Task prompt —
Go to the line holding "(refuse s).infoValid = s.infoValid := (rfl)" in the entries below and write out exactly every line down to and including the line holding "s.failPhase := (rfl)".

──────────────────────────────

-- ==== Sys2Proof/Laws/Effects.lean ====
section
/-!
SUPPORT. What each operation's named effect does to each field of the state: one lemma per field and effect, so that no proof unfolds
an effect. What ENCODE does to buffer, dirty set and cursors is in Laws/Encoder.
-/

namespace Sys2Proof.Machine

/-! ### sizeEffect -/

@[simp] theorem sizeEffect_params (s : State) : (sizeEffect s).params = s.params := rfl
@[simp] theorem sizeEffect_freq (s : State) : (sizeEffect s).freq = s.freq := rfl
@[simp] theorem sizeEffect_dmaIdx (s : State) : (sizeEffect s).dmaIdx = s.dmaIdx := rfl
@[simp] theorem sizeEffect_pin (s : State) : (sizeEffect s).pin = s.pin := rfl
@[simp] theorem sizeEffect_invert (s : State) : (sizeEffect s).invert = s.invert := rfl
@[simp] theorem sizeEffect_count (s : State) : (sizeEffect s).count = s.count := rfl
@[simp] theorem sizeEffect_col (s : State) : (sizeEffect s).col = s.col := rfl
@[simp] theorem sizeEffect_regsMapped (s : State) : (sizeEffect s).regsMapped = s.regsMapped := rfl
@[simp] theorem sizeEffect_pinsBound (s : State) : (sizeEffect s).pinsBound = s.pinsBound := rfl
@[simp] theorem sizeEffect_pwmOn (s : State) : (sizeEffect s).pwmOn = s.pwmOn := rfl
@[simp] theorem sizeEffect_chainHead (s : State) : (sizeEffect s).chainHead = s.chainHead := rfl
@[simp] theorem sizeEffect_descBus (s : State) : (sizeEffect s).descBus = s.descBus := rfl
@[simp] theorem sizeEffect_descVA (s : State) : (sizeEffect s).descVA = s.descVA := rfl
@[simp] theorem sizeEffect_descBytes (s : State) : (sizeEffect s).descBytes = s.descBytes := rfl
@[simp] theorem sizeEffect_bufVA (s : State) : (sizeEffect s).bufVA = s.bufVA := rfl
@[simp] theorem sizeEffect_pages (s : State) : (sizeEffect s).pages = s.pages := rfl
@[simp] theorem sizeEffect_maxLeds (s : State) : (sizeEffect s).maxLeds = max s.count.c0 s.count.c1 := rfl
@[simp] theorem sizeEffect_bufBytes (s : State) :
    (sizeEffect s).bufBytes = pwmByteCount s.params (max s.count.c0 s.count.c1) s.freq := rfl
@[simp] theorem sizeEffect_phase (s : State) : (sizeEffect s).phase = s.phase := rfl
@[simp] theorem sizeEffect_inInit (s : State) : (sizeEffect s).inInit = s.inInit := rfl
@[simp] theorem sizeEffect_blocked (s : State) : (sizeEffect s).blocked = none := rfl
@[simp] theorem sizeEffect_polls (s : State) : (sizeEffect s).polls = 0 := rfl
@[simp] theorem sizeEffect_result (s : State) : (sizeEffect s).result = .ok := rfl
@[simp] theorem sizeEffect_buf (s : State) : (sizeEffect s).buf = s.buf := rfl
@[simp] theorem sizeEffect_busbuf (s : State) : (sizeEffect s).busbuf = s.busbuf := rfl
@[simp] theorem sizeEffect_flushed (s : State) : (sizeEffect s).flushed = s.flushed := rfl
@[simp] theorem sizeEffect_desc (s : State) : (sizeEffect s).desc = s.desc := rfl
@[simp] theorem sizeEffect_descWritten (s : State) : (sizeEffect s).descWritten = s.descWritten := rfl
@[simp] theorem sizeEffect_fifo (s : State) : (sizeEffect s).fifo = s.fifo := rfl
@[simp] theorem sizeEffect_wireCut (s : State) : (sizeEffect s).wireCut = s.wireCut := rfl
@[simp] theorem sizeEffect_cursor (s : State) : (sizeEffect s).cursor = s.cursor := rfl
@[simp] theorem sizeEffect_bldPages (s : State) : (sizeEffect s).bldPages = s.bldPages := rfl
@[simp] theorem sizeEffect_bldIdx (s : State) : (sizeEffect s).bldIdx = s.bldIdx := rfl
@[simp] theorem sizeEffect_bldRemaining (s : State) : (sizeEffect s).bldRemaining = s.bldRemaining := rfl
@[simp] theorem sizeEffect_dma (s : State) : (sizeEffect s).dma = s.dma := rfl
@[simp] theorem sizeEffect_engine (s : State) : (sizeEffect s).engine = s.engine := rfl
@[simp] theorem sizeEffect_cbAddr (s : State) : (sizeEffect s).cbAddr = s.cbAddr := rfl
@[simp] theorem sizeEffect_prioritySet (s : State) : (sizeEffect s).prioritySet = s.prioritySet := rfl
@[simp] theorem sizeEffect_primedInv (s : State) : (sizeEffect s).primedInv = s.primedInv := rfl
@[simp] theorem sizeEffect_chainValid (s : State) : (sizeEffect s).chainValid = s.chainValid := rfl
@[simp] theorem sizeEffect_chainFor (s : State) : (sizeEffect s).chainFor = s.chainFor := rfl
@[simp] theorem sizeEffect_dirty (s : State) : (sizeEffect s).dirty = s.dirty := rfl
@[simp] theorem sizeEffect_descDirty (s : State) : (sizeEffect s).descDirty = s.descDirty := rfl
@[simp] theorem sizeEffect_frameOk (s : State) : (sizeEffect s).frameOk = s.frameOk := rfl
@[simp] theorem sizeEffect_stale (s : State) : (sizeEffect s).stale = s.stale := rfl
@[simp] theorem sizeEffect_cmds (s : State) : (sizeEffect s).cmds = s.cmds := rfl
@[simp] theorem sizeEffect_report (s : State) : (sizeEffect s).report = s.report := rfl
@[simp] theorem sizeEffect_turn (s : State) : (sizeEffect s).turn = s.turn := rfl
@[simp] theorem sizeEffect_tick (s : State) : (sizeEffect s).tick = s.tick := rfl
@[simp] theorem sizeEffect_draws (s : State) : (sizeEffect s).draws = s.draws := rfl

──────────────────────────────

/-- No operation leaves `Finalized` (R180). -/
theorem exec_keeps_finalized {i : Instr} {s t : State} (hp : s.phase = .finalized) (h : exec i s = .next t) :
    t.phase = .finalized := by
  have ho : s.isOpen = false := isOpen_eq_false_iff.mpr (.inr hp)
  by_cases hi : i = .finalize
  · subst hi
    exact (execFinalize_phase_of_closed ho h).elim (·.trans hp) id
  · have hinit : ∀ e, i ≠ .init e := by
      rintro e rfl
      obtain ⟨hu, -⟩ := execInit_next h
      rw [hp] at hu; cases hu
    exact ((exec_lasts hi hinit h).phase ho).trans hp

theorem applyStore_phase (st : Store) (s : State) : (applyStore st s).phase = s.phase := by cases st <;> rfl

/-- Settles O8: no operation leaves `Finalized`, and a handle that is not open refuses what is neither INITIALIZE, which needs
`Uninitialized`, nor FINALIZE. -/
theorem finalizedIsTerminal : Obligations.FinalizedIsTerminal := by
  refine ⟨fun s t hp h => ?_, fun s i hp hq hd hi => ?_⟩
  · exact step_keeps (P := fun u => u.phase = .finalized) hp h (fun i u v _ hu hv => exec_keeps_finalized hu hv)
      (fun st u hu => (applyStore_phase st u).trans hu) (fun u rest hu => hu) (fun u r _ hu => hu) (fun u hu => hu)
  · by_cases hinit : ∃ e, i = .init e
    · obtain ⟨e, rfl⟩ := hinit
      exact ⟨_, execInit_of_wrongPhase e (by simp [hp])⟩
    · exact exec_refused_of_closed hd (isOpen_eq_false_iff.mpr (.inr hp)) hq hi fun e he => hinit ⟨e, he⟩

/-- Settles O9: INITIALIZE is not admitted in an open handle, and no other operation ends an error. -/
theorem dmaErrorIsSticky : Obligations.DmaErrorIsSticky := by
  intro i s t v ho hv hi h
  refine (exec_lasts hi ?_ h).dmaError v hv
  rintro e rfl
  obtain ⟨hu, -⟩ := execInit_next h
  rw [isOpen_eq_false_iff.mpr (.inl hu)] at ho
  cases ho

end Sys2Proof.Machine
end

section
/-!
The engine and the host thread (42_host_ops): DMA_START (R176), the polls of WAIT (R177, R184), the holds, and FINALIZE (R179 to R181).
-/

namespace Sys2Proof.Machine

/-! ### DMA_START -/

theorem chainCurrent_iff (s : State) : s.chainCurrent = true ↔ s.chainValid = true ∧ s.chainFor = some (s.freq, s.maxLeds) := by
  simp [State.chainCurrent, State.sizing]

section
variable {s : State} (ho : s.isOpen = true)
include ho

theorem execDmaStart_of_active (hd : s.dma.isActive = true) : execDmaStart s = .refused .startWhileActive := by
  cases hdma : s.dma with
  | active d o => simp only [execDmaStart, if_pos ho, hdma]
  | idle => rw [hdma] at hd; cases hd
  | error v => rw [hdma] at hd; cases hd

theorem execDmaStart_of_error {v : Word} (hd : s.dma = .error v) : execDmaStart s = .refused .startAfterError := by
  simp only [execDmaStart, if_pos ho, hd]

──────────────────────────────

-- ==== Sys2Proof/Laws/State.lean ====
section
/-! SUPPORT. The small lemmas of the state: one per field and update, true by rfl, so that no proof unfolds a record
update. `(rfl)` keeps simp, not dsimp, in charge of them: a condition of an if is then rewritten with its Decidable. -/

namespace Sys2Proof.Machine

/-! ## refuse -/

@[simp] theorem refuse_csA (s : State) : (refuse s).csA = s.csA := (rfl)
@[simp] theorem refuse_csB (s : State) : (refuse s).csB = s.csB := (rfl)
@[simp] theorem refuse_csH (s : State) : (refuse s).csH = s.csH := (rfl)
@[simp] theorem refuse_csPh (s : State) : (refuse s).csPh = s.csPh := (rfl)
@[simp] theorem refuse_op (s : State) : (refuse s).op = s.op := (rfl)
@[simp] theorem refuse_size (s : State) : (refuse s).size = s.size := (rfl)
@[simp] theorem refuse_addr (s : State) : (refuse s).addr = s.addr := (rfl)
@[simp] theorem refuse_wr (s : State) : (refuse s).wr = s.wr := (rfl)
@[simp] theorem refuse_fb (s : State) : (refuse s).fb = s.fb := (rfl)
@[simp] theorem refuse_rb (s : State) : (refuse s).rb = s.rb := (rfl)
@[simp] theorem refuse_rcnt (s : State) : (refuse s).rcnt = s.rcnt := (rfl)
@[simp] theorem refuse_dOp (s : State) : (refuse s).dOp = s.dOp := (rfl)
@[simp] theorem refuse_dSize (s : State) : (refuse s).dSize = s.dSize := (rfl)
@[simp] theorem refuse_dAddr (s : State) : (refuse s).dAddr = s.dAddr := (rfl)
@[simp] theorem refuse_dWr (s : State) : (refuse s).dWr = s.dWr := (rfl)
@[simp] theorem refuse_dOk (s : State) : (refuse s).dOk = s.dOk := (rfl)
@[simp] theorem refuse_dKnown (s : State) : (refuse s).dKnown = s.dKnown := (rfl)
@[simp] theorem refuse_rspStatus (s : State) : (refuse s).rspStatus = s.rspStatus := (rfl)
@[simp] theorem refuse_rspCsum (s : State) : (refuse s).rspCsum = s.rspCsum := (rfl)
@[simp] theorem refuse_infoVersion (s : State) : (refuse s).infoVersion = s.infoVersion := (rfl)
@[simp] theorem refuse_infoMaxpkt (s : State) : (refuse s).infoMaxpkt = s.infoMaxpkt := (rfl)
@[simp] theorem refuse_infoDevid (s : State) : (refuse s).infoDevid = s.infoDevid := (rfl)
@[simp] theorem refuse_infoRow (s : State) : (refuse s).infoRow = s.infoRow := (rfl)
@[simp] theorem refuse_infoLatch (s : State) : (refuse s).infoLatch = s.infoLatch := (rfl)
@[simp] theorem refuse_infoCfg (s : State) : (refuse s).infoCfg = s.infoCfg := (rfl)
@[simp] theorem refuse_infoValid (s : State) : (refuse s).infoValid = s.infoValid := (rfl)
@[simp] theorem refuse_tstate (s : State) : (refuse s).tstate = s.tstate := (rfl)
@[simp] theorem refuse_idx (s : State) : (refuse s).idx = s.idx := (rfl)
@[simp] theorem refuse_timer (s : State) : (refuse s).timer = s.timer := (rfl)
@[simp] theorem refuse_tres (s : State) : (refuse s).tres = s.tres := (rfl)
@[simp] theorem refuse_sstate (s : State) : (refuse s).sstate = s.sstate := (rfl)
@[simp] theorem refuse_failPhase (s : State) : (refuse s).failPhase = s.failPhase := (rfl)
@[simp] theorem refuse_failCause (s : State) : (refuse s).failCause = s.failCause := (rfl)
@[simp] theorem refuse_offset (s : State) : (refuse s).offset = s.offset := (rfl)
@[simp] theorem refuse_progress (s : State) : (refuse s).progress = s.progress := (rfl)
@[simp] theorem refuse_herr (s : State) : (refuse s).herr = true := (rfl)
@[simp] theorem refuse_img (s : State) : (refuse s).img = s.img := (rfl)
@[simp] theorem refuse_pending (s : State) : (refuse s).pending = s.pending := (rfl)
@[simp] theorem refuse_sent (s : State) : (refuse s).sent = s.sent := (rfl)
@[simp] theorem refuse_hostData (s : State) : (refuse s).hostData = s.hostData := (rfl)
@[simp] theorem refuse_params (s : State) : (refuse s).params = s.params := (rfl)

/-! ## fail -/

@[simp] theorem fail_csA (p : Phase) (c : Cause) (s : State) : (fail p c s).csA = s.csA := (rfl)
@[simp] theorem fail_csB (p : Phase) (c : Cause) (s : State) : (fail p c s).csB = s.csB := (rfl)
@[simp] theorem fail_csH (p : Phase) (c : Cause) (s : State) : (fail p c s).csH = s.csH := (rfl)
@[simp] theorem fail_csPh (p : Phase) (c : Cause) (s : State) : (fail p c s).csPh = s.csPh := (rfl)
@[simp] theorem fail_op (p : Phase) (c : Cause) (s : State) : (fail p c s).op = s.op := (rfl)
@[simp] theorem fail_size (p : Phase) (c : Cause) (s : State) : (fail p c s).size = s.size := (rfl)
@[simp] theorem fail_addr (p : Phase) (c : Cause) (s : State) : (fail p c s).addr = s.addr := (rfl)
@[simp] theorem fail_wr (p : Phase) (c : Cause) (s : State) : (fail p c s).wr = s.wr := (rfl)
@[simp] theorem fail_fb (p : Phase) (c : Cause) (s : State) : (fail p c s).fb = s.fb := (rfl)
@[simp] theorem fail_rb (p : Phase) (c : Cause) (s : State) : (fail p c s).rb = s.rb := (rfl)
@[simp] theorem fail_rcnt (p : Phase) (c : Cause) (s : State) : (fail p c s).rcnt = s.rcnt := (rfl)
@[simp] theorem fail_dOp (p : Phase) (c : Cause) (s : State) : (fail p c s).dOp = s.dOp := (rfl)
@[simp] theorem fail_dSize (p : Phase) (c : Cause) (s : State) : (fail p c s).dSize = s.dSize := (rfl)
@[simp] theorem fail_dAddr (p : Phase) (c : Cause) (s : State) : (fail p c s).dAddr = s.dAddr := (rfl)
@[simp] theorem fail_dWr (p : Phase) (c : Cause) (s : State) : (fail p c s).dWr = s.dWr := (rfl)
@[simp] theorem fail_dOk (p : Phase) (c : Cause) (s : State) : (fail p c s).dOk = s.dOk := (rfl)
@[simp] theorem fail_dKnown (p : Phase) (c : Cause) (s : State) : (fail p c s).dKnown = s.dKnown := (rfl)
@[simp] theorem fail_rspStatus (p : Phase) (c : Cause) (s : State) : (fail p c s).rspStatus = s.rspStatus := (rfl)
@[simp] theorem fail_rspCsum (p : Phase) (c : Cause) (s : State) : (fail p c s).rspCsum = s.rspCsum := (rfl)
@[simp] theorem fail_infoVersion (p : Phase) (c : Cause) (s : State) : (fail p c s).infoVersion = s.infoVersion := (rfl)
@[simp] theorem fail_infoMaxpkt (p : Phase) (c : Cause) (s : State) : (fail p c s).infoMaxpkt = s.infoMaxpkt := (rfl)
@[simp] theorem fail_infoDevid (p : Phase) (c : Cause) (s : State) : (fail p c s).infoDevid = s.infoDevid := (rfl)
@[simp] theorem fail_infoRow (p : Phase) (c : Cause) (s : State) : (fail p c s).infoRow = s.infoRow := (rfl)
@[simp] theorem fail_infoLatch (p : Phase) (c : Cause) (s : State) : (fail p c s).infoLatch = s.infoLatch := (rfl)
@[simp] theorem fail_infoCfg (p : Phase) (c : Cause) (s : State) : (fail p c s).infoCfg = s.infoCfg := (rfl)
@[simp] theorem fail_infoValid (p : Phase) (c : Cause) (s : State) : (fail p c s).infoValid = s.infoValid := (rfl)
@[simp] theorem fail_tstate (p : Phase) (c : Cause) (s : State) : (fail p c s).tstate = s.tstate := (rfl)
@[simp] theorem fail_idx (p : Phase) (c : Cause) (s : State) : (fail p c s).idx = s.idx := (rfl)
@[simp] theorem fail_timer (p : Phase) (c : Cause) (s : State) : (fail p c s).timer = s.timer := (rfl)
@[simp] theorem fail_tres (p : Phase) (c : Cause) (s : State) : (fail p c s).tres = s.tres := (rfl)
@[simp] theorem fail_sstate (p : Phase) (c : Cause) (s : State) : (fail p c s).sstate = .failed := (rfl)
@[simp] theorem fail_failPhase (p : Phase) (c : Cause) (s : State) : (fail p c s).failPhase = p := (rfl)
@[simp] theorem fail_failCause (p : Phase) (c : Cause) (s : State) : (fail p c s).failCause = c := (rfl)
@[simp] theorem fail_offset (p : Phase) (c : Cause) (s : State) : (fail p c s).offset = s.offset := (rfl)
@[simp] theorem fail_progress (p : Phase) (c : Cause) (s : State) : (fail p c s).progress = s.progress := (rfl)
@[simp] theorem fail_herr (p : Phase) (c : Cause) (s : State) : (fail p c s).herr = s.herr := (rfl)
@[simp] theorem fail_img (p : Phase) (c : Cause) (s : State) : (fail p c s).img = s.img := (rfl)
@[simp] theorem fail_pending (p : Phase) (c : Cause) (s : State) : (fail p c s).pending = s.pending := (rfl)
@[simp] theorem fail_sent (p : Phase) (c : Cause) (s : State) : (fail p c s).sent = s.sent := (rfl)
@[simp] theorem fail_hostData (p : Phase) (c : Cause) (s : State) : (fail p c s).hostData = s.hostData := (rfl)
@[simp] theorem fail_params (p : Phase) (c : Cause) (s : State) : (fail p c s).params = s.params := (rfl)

──────────────────────────────

Reply —
@[simp] theorem refuse_infoValid (s : State) : (refuse s).infoValid = s.infoValid := (rfl)
@[simp] theorem refuse_tstate (s : State) : (refuse s).tstate = s.tstate := (rfl)
@[simp] theorem refuse_idx (s : State) : (refuse s).idx = s.idx := (rfl)
@[simp] theorem refuse_timer (s : State) : (refuse s).timer = s.timer := (rfl)
@[simp] theorem refuse_tres (s : State) : (refuse s).tres = s.tres := (rfl)
@[simp] theorem refuse_sstate (s : State) : (refuse s).sstate = s.sstate := (rfl)
@[simp] theorem refuse_failPhase (s : State) : (refuse s).failPhase = s.failPhase := (rfl)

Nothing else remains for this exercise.